[PATCH] checkpatch: use utf-8 match for spell checking

From: Antonio Borneo
Date: Tue Dec 12 2023 - 04:43:27 EST


The current code that checks for misspelling verifies, in a more
complex regex, if $rawline matches [^\w]($misspellings)[^\w]

Being $rawline a byte-string, a utf-8 character in $rawline can
match the non-word-char [^\w].
E.g.:
./script/checkpatch.pl --git 81c2f059ab9
WARNING: 'ment' may be misspelled - perhaps 'meant'?
#36: FILE: MAINTAINERS:14360:
+M: Clément Léger <clement.leger@xxxxxxxxxxx>
^^^^

Use a utf-8 version of $rawline for spell checking.
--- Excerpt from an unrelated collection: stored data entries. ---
-- ==== Sys2Proof/Safety.lean ====
section
/-!
DEFINITION. What a state must satisfy in every run, and what counts as a safe run, in the terms the claims use.
-/
namespace Sys2Proof.Machine

/-- Every listed register field holds a value that fits its width, and not its reset value: the registers are in their one
canonical form. -/
def RegsOk (t : Table Nat) : Prop :=
  t.Pairwise (fun a b => a.1 < b.1) ∧
    ∀ e ∈ t, ∃ r : Reg, ∃ i : Nat, e.1 = r.key i ∧ e.2 < 2 ^ r.spec.width ∧ e.2 ≠ r.spec.rst

/-- What every step keeps: the memory and the registers are in their canonical forms, the raw counter fits 64 bits, and every
waiting command is well formed. -/
structure State.Inv (s : State) : Prop where
  mem : Memory.wf s.mem
  regs : RegsOk s.regs
  raw : s.raw < 2 ^ 64
  queue : ∀ c ∈ s.pending, c.wf = true

/-- Every buffer that the spec bounds holds no more than its bound: the error rings (R538), ISO_LOG (R384), the transmit-stamp
queue (R53), the chain FIFOs and the GPIO log (`spec/18_aux_signals.md`), the late log of the Kerb (R318's chapter), the feature
FIFOs of the Fuller and the two waiter lists of the batt pools (R272). -/
structure State.Bounded (s : State) : Prop where
  errs : ∀ sp, (s.errRing sp).recs.length ≤ 64
  isoLog : s.isoLog.length ≤ 32
  txts : s.time.txts.length ≤ 64
  chains : ∀ k, (s.chain k).fifo.length ≤ 64
  gpio : s.aux.gpio.length ≤ 32
  late : s.kerb.lateLog.length ≤ 64
  feats : ∀ i, (s.sub i).fifo.length ≤ 16
  shortQ : s.ms.shortQ.length ≤ 64
  longQ : s.ms.longQ.length ≤ 64

/-- Command `c`, in flight on a mailbox with this TAG and opcode, runs now: it may start, its DEADLINE has not passed (R340),
and where it needs host transfers its function may issue requests (R501). -/
def State.runs (s : State) (mb : Fin 64) (tag : BitVec 16) (op : Nat) (host : Bool) (c : Cmd) : Prop :=
  s.startable mb.val tag.toNat op = some c ∧ s.late c = false ∧
    (host = true → s.fnExists (mb.val / 8) = true ∧ s.mayIssue (mb.val / 8) = true)

/-- A run is safe for `n` steps: every one of them answers a next state. -/
def SafeRun : Nat → State → Prop
  | 0, _ => True
  | n + 1, s => ∃ t, step s = .next t ∧ SafeRun n t

end Sys2Proof.Machine
end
Signed-off-by: Antonio Borneo <antonio.borneo@xxxxxxxxxxx>
Reported-by: Clément Le Goffic <clement.legoffic@xxxxxxxxxxx>
---
scripts/checkpatch.pl | 3 ++-
1 file changed, 2 insertions(+), 1 deletion(-)
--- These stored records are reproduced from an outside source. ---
/-- An enabled source whose condition holds, in a state in which it counts, is latched, as FIRST when nothing was latched or
when the first came in the same cycle and has a higher number, and no other latch bit changes; else nothing changes. Before the
point of no return, under REPLAY, it aborts the entry: BUSY falls, LAST is 2 and ABORTS counts; in SENTRY or PARK at rest it
starts the wake to PM_WAKE. A wake whose domains are all on ends in its goal: CUR, BUSY 0, LAST 4, or 1 when it was a raise, or
5 with a retention group whose check failed, and the entry counts. A BOW crossing of a rail that is not masked sets its bits and
the hold, makes BOW a stop source, puts every quadrant at point 3 and signals NCC0; the end of BOW withdraws it all and sends
the quadrants back to their targets. A fault of a quadrant's rail outside a transition is shown and gates the quadrant. -/
def Obligations.WakesAndSupplyWarnings : Prop :=
  (∀ (s : State) (p : Fin 8) (c : Fin 4) (temp : Int),
    let watched := if tgState (if s.pmIdle then s.pm.home else s.pm.goal) = 3 then s.rd .PM_AON_CFG_WL_WAKE
      else tgSports (if s.pmIdle then s.pm.home else s.pm.goal)
    ∀ x ∈ [((0 : Nat), Instr.wakeHostpin, True), (1, .wakeTimer, s.wakeTime ≠ 0 ∧ s.wakeTime ≤ s.now),
        (3, .wakeWlport p, bit watched p.val = true), (4, .wakeCwlight c, bit (s.rd .PM_AON_CFG_CW_WAKE) c.val = true),
        (7, .aonTherm temp, (s.rd .PM_AON_CFG_TMAX : Int) < temp), (7, .aonIlim, True)],
      (¬ x.2.2 ∨ bit (s.rd .PM_WAKE_CFG_EN) x.1 = false ∨ s.wakeListens x.1 = false → exec x.2.1 s = .next s) ∧
      (x.2.2 → bit (s.rd .PM_WAKE_CFG_EN) x.1 = true → s.wakeListens x.1 = true →
        ∃ t, exec x.2.1 s = .next t ∧ bit (t.rd .PM_WAKE_SRC_LATCHED) x.1 = true ∧
          (∀ b, b < 8 → b ≠ x.1 → bit (t.rd .PM_WAKE_SRC_LATCHED) b = bit (s.rd .PM_WAKE_SRC_LATCHED) b) ∧
          (s.rd .PM_WAKE_SRC_LATCHED = 0 ∨ (s.pm.firstAt = s.raw ∧ x.1 < s.rd .PM_WAKE_SRC_FIRST) →
            t.rd .PM_WAKE_SRC_FIRST = x.1) ∧
          (∀ e, s.pm.phase = .entering e → s.raw < e → bit (s.rd .PM_WAKE_CFG_REPLAY) x.1 = true →
            t.rd .PM_STATUS_BUSY = 0 ∧ t.rd .PM_STATUS_LAST = 2 ∧ t.pm.phase = .idle ∧
            t.rd .PM_ABORTS = satAdd 32 (s.rd .PM_ABORTS) 1) ∧
          (∀ e, s.pm.phase = .entering e → e ≤ s.raw → t.pm = { s.pm with wakeDue := true, firstAt := t.pm.firstAt }) ∧
          (s.pm.phase = .idle → s.rd .PM_STATUS_CUR = 2 ∨ s.rd .PM_STATUS_CUR = 3 →
            t.rd .PM_STATUS_BUSY = 1 ∧ t.pm.goal = s.wakeTarget ∧ t.rd .PM_STATUS_TGT = tgState s.wakeTarget))) ∧
  (∀ (s : State) (bad : BitVec 13),
    (s.wakeOver = false → exec (.wakeComplete bad) s = .next s) ∧
    (s.wakeOver = true → tgState s.pm.goal < 5 → ∃ t, exec (.wakeComplete bad) s = .next t ∧ t.rd .PM_STATUS_BUSY = 0 ∧
      t.rd .PM_STATUS_CUR = tgState s.pm.goal ∧ t.pm.phase = .idle ∧
      t.rd .PM_STATUS_LAST = (if bad.toNat &&& s.pm.rose &&& 0x1FFF ≠ 0 then 5 else if 2 ≤ s.rd .PM_STATUS_CUR then 4 else 1) ∧
      t.rd .PM_ENTRIES (tgState s.pm.goal) = satAdd 32 (s.rd .PM_ENTRIES (tgState s.pm.goal)) 1)) ∧
  (∀ (s : State) (rail : Fin 3),
    (s.monMasked rail.val = true → exec (.bowCrossing rail) s = .next s) ∧
    (s.monMasked rail.val = false → ∃ t, exec (.bowCrossing rail) s = .next t ∧ bit (t.rd .PM_MON_BOW) rail.val = true ∧
      bit (t.rd .PM_MON_BOW_SEEN) rail.val = true ∧ t.rd .PM_MON_BOW_HOLD = 1 ∧ t.kerb.bow = true ∧ t.mem = s.mem ∧
      (∀ q, q < 4 → s.domOn (pdMq q) = true → t.rd .MQ_OP_CUR q = 3) ∧
      Tx.coreSignal 0 1 ∈ t.tx)) ∧
  (∀ s : State,
    (s.rd .PM_MON_BOW_HOLD = 0 → exec .bowEnd s = .next s) ∧
    (s.rd .PM_MON_BOW_HOLD ≠ 0 → ∃ t, exec .bowEnd s = .next t ∧ t.rd .PM_MON_BOW = 0 ∧ t.rd .PM_MON_BOW_HOLD = 0 ∧
      t.kerb.bow = false ∧ t.mem = s.mem ∧ t.rd .PM_MON_BOW_SEEN = s.rd .PM_MON_BOW_SEEN ∧
      ∀ q, q < 4 → s.domOn (pdMq q) = true → s.rd .MQ_OP_CUR q ≠ s.rd .MQ_OP_TARGET q → t.rd .MQ_OP_BUSY q = 1)) ∧
  (∀ (s : State) (rail : Fin 5) (fault : Bool),
    (s.rd .PM_STATUS_BUSY ≠ 0 ∨ fault = false ∨ rail = 0 ∨ s.domOn (pdMq (rail.val - 1)) = false → exec (.pmbAlert rail fault) s = .next s) ∧
    (s.rd .PM_STATUS_BUSY = 0 → fault = true → rail ≠ 0 → s.domOn (pdMq (rail.val - 1)) = true →
      ∃ t, exec (.pmbAlert rail fault) s = .next t ∧ bit (t.rd .PM_REGSTAT_FAULT) rail.val = true ∧
        t.domOn (pdMq (rail.val - 1)) = false ∧ t.rd .MQ_OP_BUSY (rail.val - 1) = 0))

/-- A POR zeroes the raw counter, records POR, releases THERMTRIP_N and keeps the flash; with RESET_N low every domain is off,
the Kerb is disarmed and the boot waits. A boot with bad SFDP tables is FAILED with only PD_CTRL and PD_KERB on; one with a good
directory and image A ends READY, with every domain on, or in QUARANTINE where a security fuse word is marginal. A BOR crossing
does the same as BOR and waits; one during a POR or BOR is absorbed and counted; in OFF it changes nothing. A PIN reset waits
for RESET_N, records PIN, keeps the raw counter, whether the Kerb is armed, and, with no calibration of a head held back, every
class S and class T setting (R453, R460); one that arrives while a reset waits is counted only. WDT and SOFT resets record
themselves and keep the counter and the arming; an unexpired watchdog changes nothing. The release of RESET_N ends the wait, and
a BOR_END boots only with RESET_N high. -/
def Obligations.DeviceResets : Prop :=
  (∀ (s : State) (f : BootFacts), f.wf = true →
    (∃ t, exec (.por f true) s = .next t ∧ t.raw = 0 ∧ t.rd .RST_CAUSE_LAST = 1 ∧ t.rd .RST_CAUSE_SEEN = 1 ∧ t.rd .RST_COUNT 0 = 1 ∧
      t.rd .PM_STATUS_DOM_ON = 0 ∧ t.armed = false ∧ t.rst.waiting = some 0 ∧ t.rst.resetLow = true ∧ t.supply.trip = false ∧
      (s.rst.store = none → ∀ a, t.ldByte .flash a = s.ldByte .flash a)) ∧
    (f.sfdpOk = false → ∃ t, exec (.por f false) s = .next t ∧ t.raw = 0 ∧ t.rd .NGX_STATE = 3 ∧ t.rd .XSPI_SFDP_BAD = 1 ∧
      t.rd .RST_CAUSE_FAILS = 1 ∧ t.rd .PM_STATUS_DOM_ON = 2 ^ pdCtrl + 2 ^ pdKerb ∧ t.armed = false) ∧
    (f.sfdpOk = true → f.imgA = true → f.flash = [] → s.rst.store = none → s.dirBad = false →
      ∃ t, exec (.por f false) s = .next t ∧ t.raw = 0 ∧ t.rd .RST_CAUSE_LAST = 1 ∧ t.rd .RST_CAUSE_FAILS = 0 ∧
        t.rd .PM_STATUS_DOM_ON = 0x1FFF ∧ t.rd .GLOBAL_ID_DEVID = f.devid.toNat ∧ t.rd .GLOBAL_ID_ROLE = f.role.toNat ∧
        t.rd .NGX_STATE = if (flaggedWords (senseFuses f.fuses)).any (· < 64) then 2 else 1)) ∧
  (∀ (s : State) (rail : Fin 3),
    (s.monMasked rail.val = true ∨ s.inOff = true → exec (.borCrossing rail) s = .next s) ∧
    (s.monMasked rail.val = false → s.inOff = false →
      (s.rst.waiting = some 0 ∨ s.rst.waiting = some 1 → ∃ t, exec (.borCrossing rail) s = .next t ∧
        t.rd .RST_COUNT 1 = satAdd 16 (s.rd .RST_COUNT 1) 1 ∧ t.raw = s.raw ∧ t.mem = s.mem ∧ t.rd .RST_CAUSE_LAST = s.rd .RST_CAUSE_LAST) ∧
      (s.rst.waiting ≠ some 0 → s.rst.waiting ≠ some 1 → ∃ t, exec (.borCrossing rail) s = .next t ∧ t.raw = 0 ∧
        t.rd .RST_CAUSE_LAST = 2 ∧ t.rd .PM_STATUS_DOM_ON = 0 ∧ t.armed = false ∧ t.rst.waiting = some 1 ∧ t.kerb.out = 0))) ∧
  (∀ (s : State) (f : BootFacts), f.wf = true →
    (s.rst.waiting = none → ∃ t, exec (.borEnd f) s = .next t ∧ t.regs = s.regs ∧ t.mem = s.mem ∧ t.pm = { s.pm with bor := 0 }) ∧
    (s.rst.waiting = some 1 → s.rst.resetLow = true → ∃ t, exec (.borEnd f) s = .next t ∧ t.regs = s.regs ∧ t.rst = s.rst) ∧
    (s.rst.waiting = some 1 → s.rst.resetLow = false → f.sfdpOk = false → ∃ t, exec (.borEnd f) s = .next t ∧
      t.rst.waiting = none ∧ t.rd .NGX_STATE = 3) ∧
    (s.inOff = false → s.rst.waiting = none → ∃ t, exec (.resetNRelease f) s = .next t ∧ t.regs = s.regs ∧
      t.rst = { s.rst with resetLow := false }) ∧
    (s.inOff = false → s.rst.waiting = some 2 → f.sfdpOk = false → ∃ t, exec (.resetNRelease f) s = .next t ∧ t.rst.waiting = none ∧
      t.rd .NGX_STATE = 3 ∧ t.raw = s.raw ∧ t.armed = s.armed) ∧
    (s.inOff = false → s.rst.waiting = some 0 → s.pm.bor ≠ 0 → ∃ t, exec (.resetNRelease f) s = .next t ∧ t.regs = s.regs ∧
      t.rst.waiting = some 0)) ∧
  (∀ s : State,
    (s.rst.resetLow = true → exec .pinReset s = .next s) ∧
    (s.rst.resetLow = false → s.inOff = false →
      (s.rst.waiting ≠ none → ∃ t, exec .pinReset s = .next t ∧ t.rd .RST_COUNT 2 = satAdd 16 (s.rd .RST_COUNT 2) 1 ∧
        t.rst = { s.rst with resetLow := true } ∧ t.mem = s.mem) ∧
      (s.rst.waiting = none → ∃ t, exec .pinReset s = .next t ∧ t.rst.waiting = some 2 ∧ t.rd .RST_CAUSE_LAST = 3 ∧
        t.rd .RST_COUNT 2 = satAdd 16 (s.rd .RST_COUNT 2) 1 ∧ t.raw = s.raw ∧ t.armed = s.armed ∧
        (s.ft.calDue = [] → ∀ r i, r.spec.cls = .S ∨ r.spec.cls = .T → i < 2 ^ 24 → r ≠ .TRIG_CTRL_EN → t.rd r i = s.rd r i)))) ∧
  (∀ (s : State) (f : BootFacts) (who : Agent), f.wf = true →
    (s.wdtDue = false → exec (.wdtExpiry f) s = .next s) ∧
    (s.wdtDue = true → s.inOff = false → s.rst.waiting = none → ∃ t, exec (.wdtExpiry f) s = .next t ∧ t.rd .RST_CAUSE_LAST = 4 ∧
      t.raw = s.raw ∧ t.armed = s.armed ∧ t.rd .NGX_STATE ∈ [1, 2, 3] ∧ (f.sfdpOk = false → t.rd .NGX_STATE = 3)) ∧
    (s.letIn who .RST_CTRL_SOFT 0 = .ok s → s.inOff = false → s.rst.waiting = none →
      ∃ t, exec (.softReset who f) s = .next t ∧ t.rd .RST_CAUSE_LAST = 5 ∧ t.raw = s.raw ∧ t.armed = s.armed ∧
        t.rd .NGX_STATE ∈ [1, 2, 3]))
diff --git a/scripts/checkpatch.pl b/scripts/checkpatch.pl
index 25fdb7fda112..58646bd6ef56 100755
--- a/scripts/checkpatch.pl
+++ b/scripts/checkpatch.pl
@@ -3477,7 +3477,8 @@ sub process {
# Check for various typo / spelling mistakes
if (defined($misspellings) &&
($in_commit_log || $line =~ /^(?:\+|Subject:)/i)) {
- while ($rawline =~ /(?:^|[^\w\-'`])($misspellings)(?:[^\w\-'`]|$)/gi) {
+ my $rawline_utf8 = decode("utf8", $rawline);
+ while ($rawline_utf8 =~ /(?:^|[^\w\-'`])($misspellings)(?:[^\w\-'`]|$)/gi) {
my $typo = $1;
my $blank = copy_spacing($rawline);
my $ptr = substr($blank, 0, $-[1]) . "^" x length($typo);

base-commit: b85ea95d086471afb4ad062012a4d73cd328fa86
--
2.42.0